## TASK DIRECTIONS
Pull out from the material below all lines with "initReq".

======== DATA SHOWN

/-- A wait completes signalled (the latch set: cleared, OK), expired (`(now - t_i) mod 2^32 >= budget`: WAIT_TIMEOUT) or
spuriously (OK), whichever its move tries and R228 enables, and otherwise stays blocked (43_event_handlers R228, R229;
log 22). -/
def Obligations.WaitsComplete : Prop :=
  ∀ (s : State) (t : Nat) (ti budget : Tick), s.agent = .thread t →
    let ended (u : State) : State := { u with seqs := seqDrop t s.seqs }
    (seqGet t s.seqs = some (.waitTx ti budget) →
      exec .waittx s = .next
        (match s.wake with
         | .signalled =>
           if s.drv.txEv then (ended { s with drv := { s.drv with txEv := false } }).setStatus 0x00 else s
         | .expired => if budget.toNat ≤ (s.now - ti).toNat then (ended s).setStatus 0x13 else s
         | .spurious => (ended s).setStatus 0x00)) ∧
    (seqGet t s.seqs = some (.waitRx ti budget) →
      exec .waitrx s = .next
        (match s.wake with
         | .signalled =>
           if s.drv.rxEv then (ended { s with drv := { s.drv with rxEv := false } }).setStatus 0x00 else s
         | .expired => if budget.toNat ≤ (s.now - ti).toNat then (ended s).setStatus 0x13 else s
         | .spurious => (ended s).setStatus 0x00))

/-! ### The sequences -/

/-- START, STOP, SEND and RECEIVE begin at the write of CMD, in either session state: the thread notes its operands and
stands before `acquire(mtx)`; nothing else changes (30_encoding R97, 10_state R22, 44_session R241, R250, R255, R262;
log 17, log 18, log 20). -/
def Obligations.SequencesBegin : Prop :=
  ∀ (s : State) (t : Nat), s.agent = .thread t → seqGet t s.seqs = none →
    let begun (q : Seq) : Outcome State Fault Refusal := .next { s with seqs := seqPut t q s.seqs }
    exec .start s = begun (.start .acquire s.ops.clk s.ops.rate s.ops.opt) ∧
    exec .stop s = begun (.stop .acquire) ∧
    exec .send s = begun (.send .acquire s.ops.frm s.ops.tmo) ∧
    exec .receive s = begun (.receive .acquire s.ops.tmo)

/-- `acquire(mtx)` of the four sequences: with the lock free the thread becomes the owner and goes on; otherwise nothing
changes (10_state R45, 20_memory R70; log 17, log 19). -/
def Obligations.AcquireTakesFreeLock : Prop :=
  ∀ (s : State) (t : Nat), s.agent = .thread t →
    let go (q : Seq) : Outcome State Fault Refusal :=
      .next (if s.mtx = none then { s with mtx := some t, seqs := seqPut t q s.seqs } else s)
    (∀ clk rate opt, seqGet t s.seqs = some (.start .acquire clk rate opt) →
      exec .start s = go (.start .hwEnable clk rate opt)) ∧
    (seqGet t s.seqs = some (.stop .acquire) → exec .stop s = go (.stop .irqOff)) ∧
    (∀ f timeout, seqGet t s.seqs = some (.send .acquire f timeout) →
      exec .send s = go (.send .checkRunning f timeout)) ∧
    (∀ timeout, seqGet t s.seqs = some (.receive .acquire timeout) →
      exec .receive s = go (.receive .checkRunning timeout))

/-- START from the lock to the constructed Driver State: the one-time enable, sources off, the old session gone, the
initialization request, the bounded poll with INIT_MODE_NOT_ENTERED at its end, the fresh Driver State (44_session R241,
R242, R243, R244; the order of the enable and its guard, the stored value of no Driver State and the recording of CTRL's
commands are log 17, log 3 and log 13). -/
def Obligations.StartEntersInitialization : Prop :=
  ∀ (s : State) (t : Nat) (p : StartPos) (clk rate : Word) (opt : StartOpts), s.agent = .thread t →
    seqGet t s.seqs = some (.start p clk rate opt) →
    let on (q : StartPos) (u : State) : Outcome State Fault Refusal :=
      .next { u with seqs := seqPut t (.start q clk rate opt) s.seqs }
    (p = .hwEnable → s.hwEnabled = false →
      exec .start s = on .irqOff { s with
        hwEnabled := true
        ctrl := { s.ctrl with regs := { s.ctrl.regs with enables := s.ctrl.regs.enables + 1 } } }) ∧
    (p = .hwEnable → s.hwEnabled = true → exec .start s = on .irqOff s) ∧
    (p = .irqOff → exec .start s = on .sessStop { s with
        ctrl := { s.ctrl with regs := { s.ctrl.regs with irqEn := .none } } }) ∧
    (p = .sessStop → exec .start s = on .reqInit { s with sess := .stopped, drv := Driver.absent }) ∧
    (p = .reqInit → exec .start s = on (.pollEnter 0) { s with
        ctrl := { s.ctrl with regs := { s.ctrl.regs with
          initReq := true, lowPower := false, autoBusOff := true, autoWake := true } } }) ∧
    (∀ n, p = .pollEnter n → s.ctrl.status.initAck = true → exec .start s = on .construct s) ∧
    (∀ n, p = .pollEnter n → s.ctrl.status.initAck = false →
      exec .start s =
        if n + 1 < Config.initRetryBound then on (.pollEnter (n + 1)) s
        else .next (State.setStatus 0x02 { s with mtx := none, seqs := seqDrop t s.seqs })) ∧
    (p = .construct → ∃ d : Driver, d.rxq.head = 0 ∧ d.rxq.tail = 0 ∧ d.rxq.len = 0 ∧ d.rxq.ovf = 0 ∧
      (∀ i : Fin 3, d.slots[i].pending = false) ∧ d.peakMb = 0 ∧ d.errCnt = 0 ∧ d.txCnt = 0 ∧ d.rxCnt = 0 ∧
      d.lastErr = 0 ∧ d.activity = false ∧ d.txEv = false ∧ d.rxEv = false ∧ d.loopback = opt.loopback ∧
      exec .start s = on .tcalc { s with drv := d, freeIdx := s.freeIdx + 1 })

/-- START from the calculation to its return: TCALC on its own operands with its failure codes, the timings and the
silent flag to CTRL, the session running before the sources go on, the exit from initialization with its bounded poll and
INIT_MODE_NOT_CLEARED, the filter, OK (44_session R241, R245, R246, R247, R248, R249; log 3, log 13, log 17). -/
def Obligations.StartLeavesInitialization : Prop :=
  ∀ (s : State) (t : Nat) (p : StartPos) (clk rate : Word) (opt : StartOpts), s.agent = .thread t →
    seqGet t s.seqs = some (.start p clk rate opt) →
    let on (q : StartPos) (u : State) : Outcome State Fault Refusal :=
      .next { u with seqs := seqPut t (.start q clk rate opt) s.seqs }
    let back (c : Byte) (u : State) : Outcome State Fault Refusal :=
      .next (State.setStatus c { u with mtx := none, seqs := seqDrop t s.seqs })
    (p = .tcalc → ∃ tim : Timings, (∀ x, timingCalc clk.toNat rate.toNat = .ok x → tim = x) ∧
      exec .start s = on (.checkTim (timingCalc clk.toNat rate.toNat)) { s with
        resT := { s.resT with tim := tim }, freeIdx := s.freeIdx + 1 }) ∧
    (∀ tim, p = .checkTim (.ok tim) → exec .start s = on (.setTiming tim) s) ∧
    (p = .checkTim .invalidBitRate → exec .start s = back 0x01 { s with sess := .stopped, drv := Driver.absent }) ∧
    (p = .checkTim .logic → exec .start s = back 0x05 { s with sess := .stopped, drv := Driver.absent }) ∧
    (∀ tim, p = .setTiming tim → exec .start s = on .sessRun { s with
        ctrl := { s.ctrl with regs := { s.ctrl.regs with timing := tim, silent := opt.silent } } }) ∧
    (p = .sessRun → exec .start s = on .irqOn { s with sess := .running }) ∧
    (p = .irqOn → exec .start s = on .reqExit { s with
        ctrl := { s.ctrl with regs := { s.ctrl.regs with irqEn := .allSix } } }) ∧
    (p = .reqExit → exec .start s = on (.pollExit 0) { s with
        ctrl := { s.ctrl with regs := { s.ctrl.regs with initReq := false } } }) ∧
    (∀ n, p = .pollExit n → s.ctrl.status.initAck = false → exec .start s = on .filter s) ∧
    (∀ n, p = .pollExit n → s.ctrl.status.initAck = true →
      exec .start s =
        if n + 1 < Config.initRetryBound then on (.pollExit (n + 1)) s else on .failExit s) ∧
    (p = .failExit → exec .start s = on .failStop { s with
        ctrl := { s.ctrl with regs := { s.ctrl.regs with irqEn := .none } } }) ∧
    (p = .failStop → exec .start s = on .failReturn { s with sess := .stopped, drv := Driver.absent }) ∧
    (p = .failReturn → exec .start s = back 0x03 s) ∧
    (p = .filter → exec .start s = on .finish { s with
        ctrl := { s.ctrl with regs := { s.ctrl.regs with acceptAll := true } } }) ∧
    (p = .finish → exec .start s = back 0x00 s)

/-- START as a whole, by the steps of the machine: issued by a thread with the lock free, outside an interrupt entry,
with CTRL acknowledging each mode request, and timings that exist, it returns OK with a fresh running session, CTRL
programmed and released, the lock free (44_session R240, R241, R244 to R249, 10_state R48; log 1, log 13, log 17). -/
def Obligations.StartCompletes : Prop :=
  ∀ (s : State) (t : Nat) (k : Wake) (tim : Timings) (rest : List Move), s.irq = none → s.mtx = none →
    seqGet t s.seqs = none → timingCalc s.ops.clk.toNat s.ops.rate.toNat = .ok tim →
    s.sched = startMoves t k ++ rest →
    ∃ u : State, Host.Core.run core (startMoves t k).length s = .next u ∧
      u.sched = rest ∧ u.sess = .running ∧ u.hwEnabled = true ∧ u.mtx = none ∧ seqGet t u.seqs = none ∧
      u.resT.status = 0x00 ∧ u.resT.tim = tim ∧ u.resI = s.resI ∧ u.ops = s.ops ∧ u.now = s.now ∧
      u.drv.loopback = s.ops.opt.loopback ∧ u.drv.rxq.head = 0 ∧ u.drv.rxq.tail = 0 ∧ u.drv.rxq.len = 0 ∧
      u.drv.rxq.ovf = 0 ∧ (∀ i : Fin 3, u.drv.slots[i].pending = false) ∧ u.drv.errCnt = 0 ∧ u.drv.txCnt = 0 ∧ u.drv.rxCnt = 0 ∧
      u.drv.lastErr = 0 ∧ u.drv.peakMb = 0 ∧ u.drv.activity = false ∧ u.drv.txEv = false ∧ u.drv.rxEv = false ∧
      u.ctrl.regs.timing = tim ∧ u.ctrl.regs.silent = s.ops.opt.silent ∧ u.ctrl.regs.irqEn = .allSix ∧
      u.ctrl.regs.initReq = false ∧ u.ctrl.regs.acceptAll = true ∧
      u.ctrl.regs.enables = s.ctrl.regs.enables + (if s.hwEnabled then 0 else 1)

/-- A START that returns any failure code leaves the session Stopped and no Driver State, whatever the state before
(44_session R240, 70_reset R334; `Driver.absent` stands for no Driver State, log 3). -/
def Obligations.FailedStartLeavesStopped : Prop :=
  ∀ (s u : State) (t : Nat) (p : StartPos) (clk rate : Word) (opt : StartOpts), s.LockInv → s.SessionInv →
    s.agent = .thread t → seqGet t s.seqs = some (.start p clk rate opt) → exec .start s = .next u →
    seqGet t u.seqs = none → u.resT.status ≠ 0x00 →
    u.sess = .stopped ∧ u.drv = Driver.absent ∧ u.mtx = none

================

## ANSWER SPACE
          initReq := true, lowPower := false, autoBusOff := true, autoWake := true } } }) ∧
        ctrl := { s.ctrl with regs := { s.ctrl.regs with initReq := false } } }) ∧
      u.ctrl.regs.initReq = false ∧ u.ctrl.regs.acceptAll = true ∧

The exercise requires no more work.